Editoria

05 giugno 2015 | 10:38

Perquisizioni a La Voce di Romagna. L’ipotesi è di una truffa per 20 milioni di euro di contributi all’editoria

(ANSA) – Sono in corso da questa mattina delle perquisizioni nella sede del quotidiano ‘La Voce di Romagna’ e nelle aziende riconducibili all’amministratore unico Gianni Celli. L’operazione, condotta dalla Guardia di finanza di Rimini, rientra nell’indagine per truffa aggravata ai danni dello Stato a carico dello stesso Celli in quanto responsabile della ‘vecchia’ società, La voce Srl.

Secondo le indagini delle Fiamme gialle, coordinate dal sostituto procuratore Luca Bertuzzi, 20 milioni di contributi pubblici all’editoria ricevuti per dieci anni dal giornale, sarebbero stati stornati ad altre società riconducibili all’editore. Oggi i finanzieri hanno portato via materiale cartaceo e computer, ritenuti “materiale interessante ai fini dell’indagine”.

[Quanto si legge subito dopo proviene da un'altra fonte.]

def stAns (f : Flight) : State := stArr f eQ 1 id
def spawnF : Flight := { fly5 msg5 (.answered .accepted) with sender := .spawn 0 0 0 9 }
theorem test_wit_answer : ([fly5 msg5 (.answered .accepted), fly5 msg5 (.answered .nack), fly5 msg5 (.answered (.rejected 3)), { fly5 msg5 (.answered .nack) with tries := 15 }, fly5 msg5 (.backoff 64)].all
      fun f => (stAns f).chip.flight 7 == some f) = true ∧ msg5.kind ≠ 5 ∧ msg5.ctx = 3 ∧ ((stAns fT5).chip.core 0).resident = 3 ∧ ((stAns fT5).chip.cc 0 3).records = [] := by decide +kernel
theorem test_answer : (stepped (.messageAnswer 7) (stAns (fly5 msg5 (.answered .accepted)))).chip.flights = []
    ∧ ((stepped (.messageAnswer 7) (stAns (fly5 msg5 (.answered .nack)))).chip.flights.map fun f => (f.tries, f.phase)) = [(1, .backoff 64)]
    ∧ ((stepped (.messageAnswer 7) (stAns (fly5 msg5 (.answered (.rejected 3))))).chip.cc 0 3).records.map (fun r => fl r.w0 15 0) = [cSendfail + 3 * 2 ^ 8]
    ∧ ((stepped (.messageAnswer 7) (stAns { fly5 msg5 (.answered .nack) with tries := 15 })).chip.cc 0 3).records.map (fun r => fl r.w0 15 0) = [cSendfail + 2 ^ 8] := by decide +kernel
theorem test_spawn_answer : ((stepped (.messageAnswer 7) (chip (stAns spawnF) fun c => { c with reqs := [{ rq .spawn 0 8 0 with id := 9, phase := .waiting }] })).chip.reqs.map fun r =>
    (r.phase, r.result)) = [(.done, 1)] := by decide +kernel
theorem test_nack_retry : stepped (.nackRetry 7) (stAns (fly5 msg5 (.backoff 64))) = stAns (fly5 msg5 (.backoff 64))
    ∧ ((stepped (.nackRetry 7) (stAns (fly5 msg5 (.backoff 0)))).chip.flights.map fun f => f.phase) = [.transit] := by decide +kernel
/-- A message to host queue 5, whose descriptor stands at 0x800: four slots at host address 0x1000, HEAD at 0x2000, TAIL at 0x2008, vector 6. -/
def msgH : Msg := { hdr := mkHdr 0x80000000 7 9 5 0 1 3 0 0, pay := 0xAB }
def qd : Nat := 0x1000 + 0x2000 * 2 ^ 64 + 0x2008 * 2 ^ 128 + 2 * 2 ^ 192 + 2 ^ 199 + 6 * 2 ^ 200 + 2 ^ 208
def stHq (qt : Nat) (head : Nat) : State :=
  { (dev fun c => { (c.onCtx 3 fun x => { x with qtable := BitVec.ofNat 64 qt, live := true }) with flights := [fly5 msgH .transit], nextId := 8 }) with
    mem := Memory.writeN (Memory.writeN [] (0x800 + 32 * 5) 32 qd) (2 ^ 55 + 0x2000) 8 head }
theorem test_wit_host : (stHq 0x800 3).chip.flight 7 = some (fly5 msgH .transit) ∧ msgH.place 0 = some .host ∧ queueOf (stHq 0x800 3).mem (stHq 0x800 3).chip 3 5 = some (BitVec.ofNat 256 qd)
    ∧ queueOf (stHq 0 3).mem (stHq 0 3).chip 3 5 = none ∧ (stHq 0x800 3).mem.wf = true ∧ hostPA 0x1000 + 128 * 3 + 128 ≤ hostPA 0x2000 := by decide +kernel
theorem test_host : (stepped (.hostQueueDeliver 7) (stHq 0x800 3)).mem.readN (2 ^ 55 + 0x2000) 8 = 4 ∧ (stepped (.hostQueueDeliver 7) (stHq 0x800 3)).chip.msix = [6]
    ∧ ((stepped (.hostQueueDeliver 7) (stHq 0x800 4)).chip.flights.map fun f => f.phase) = [.answered .nack] := by decide +kernel

/-! ### Crews -/

/-- A crew of context 3 with endpoint 5 of core 0, and counts of its nodes. -/
def crewOf (w : Nat) (counts : Tab Nat) : Crew := { newCrew 3 7 with eps := [(0, 5, w)], counts := counts }
def msgC : Msg := { hdr := mkHdr (0x40000000 + 7) 7 9 5 5 1 3 0x60 7, pay := 0xAB }
def flyC (pos : CrewPos) : Flight := { fly5 msgC (.crew pos) with id := 7 }
def stCrew (f : Flight) (x : List Crew) : State := chip (stArr f eQ 1 id) fun c => { c with crews := x }
def incr0 : Incr := { id := 7, ctx := 3, crew := 7, tile := 0, n := 2 }
def stIncr (x : List Crew) : State := chip (stCrew (flyC .boom) x) fun c => { c with incrs := [incr0], flights := [] }
theorem test_wit_crew : ((stIncr [crewOf 1 []]).chip.incrs.find? fun y => y.id == incr0.id) = some incr0 ∧ (stIncr [crewOf 1 []]).chip.crew 3 7 = some (crewOf 1 [])
    ∧ (stIncr []).chip.crew 3 7 = none ∧ ((crewOf 1 []).setCount 2 0 3 4).choose 2 0 = some 3 ∧ (crewOf 1 []).choose 2 0 = none
    ∧ [CrewPos.node 2 0, .down 1 0, .node 6 0].map (fun p => flightNode (flyC p)) = [some (2, 0, false), some (1, 0, true), some (6, 0, false)]
    ∧ (stCrew (flyC (.node 2 0)) [crewOf 1 []]).chip.flight 7 = some (flyC (.node 2 0)) ∧ boomUsed (stCrew (flyC (.node 6 0)) [crewOf 1 []]).chip < 4096 := by decide +kernel
theorem test_increment : ((stepped (.crewIncrement 7) (stIncr [crewOf 1 []])).chip.crews.map fun x => [1, 2, 6].map fun l => x.count l 0 0) = [[2, 2, 2]]
    ∧ (stepped (.crewIncrement 7) (stIncr [crewOf 1 []])).chip.incrs = [] := by decide +kernel
def steered (p : CrewPos) (x : Crew) : List (MPhase × Bool) := (stepped (.crewSteer 7) (stCrew (flyC p) [x])).chip.flights.map fun f => (f.phase, f.bounced)
theorem test_steer : steered (.node 2 0) ((crewOf 1 []).setCount 2 0 3 4) = [(.crew (.down 1 (childAt 2 0 3)), false)] ∧ steered (.down 1 0) (crewOf 1 []) = [(.crew (.node 2 0), true)]
    ∧ steered (.node 6 0) (crewOf 1 []) = [(.crew .boom, false)] := by decide +kernel
theorem test_wit_accept : (crewOf 1 []).willing 0 = [5] ∧ (crewOf 0 []).willing 0 = [] ∧ (crewOf 1 []).will 0 5 = some 1
    ∧ Machine.atHome (stCrew (flyC (.core 0)) [crewOf 1 []]).chip 0 3 = true ∧ ((stCrew (flyC (.core 0)) [crewOf 1 []]).chip.cc 0 3).bound ≠ none
    ∧ fl ((stCrew (flyC (.core 0)) [crewOf 1 []]).chip.entryOf 0 3 5) 47 44 = 1 ∧ msgC.ctx = 3 ∧ msgC.crew = 7 ∧ msgC.kind = 5 := by decide +kernel
theorem test_accept : ((stepped (.crewCoreAccept 7) (stCrew (flyC (.core 0)) [crewOf 1 []])).chip.flights.map fun f => f.phase) = [.answered .accepted]
    ∧ ((stepped (.crewCoreAccept 7) (stCrew (flyC (.core 0)) [crewOf 0 []])).chip.flights.map fun f => f.phase) = [.crew (.node 1 0)] := by decide +kernel
theorem test_receipt : (stepped (.crewReceipt 7) (stCrew { flyC .boom with phase := .answered .accepted } [crewOf 1 []])).chip.flights = []
    ∧ ((stepped (.crewReceipt 7) (stCrew { flyC .boom with parked := true } [crewOf 1 []])).chip.flights.map fun f => f.receipt) = [true] := by decide +kernel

Recentemente, attraverso l’affitto di ramo d’azienda, è in corso un tentativo di salvataggio del quotidiano con il passaggio di parte dei giornalisti alle dipendenze della società subentrante. La procura, che deve dare un parere non vincolante, si è opposta in udienza davanti al tribunale civile alla richiesta di concordato in continuità presentato dalla società La Voce Srl che fino a qualche settimana fa, oltre a essere proprietaria della testata, editava l’omonimo quotidiano. Sulla decisione, peserebbe l’inchiesta penale sull’amministratore unico della società. (ANSA, 4 giugno 2015).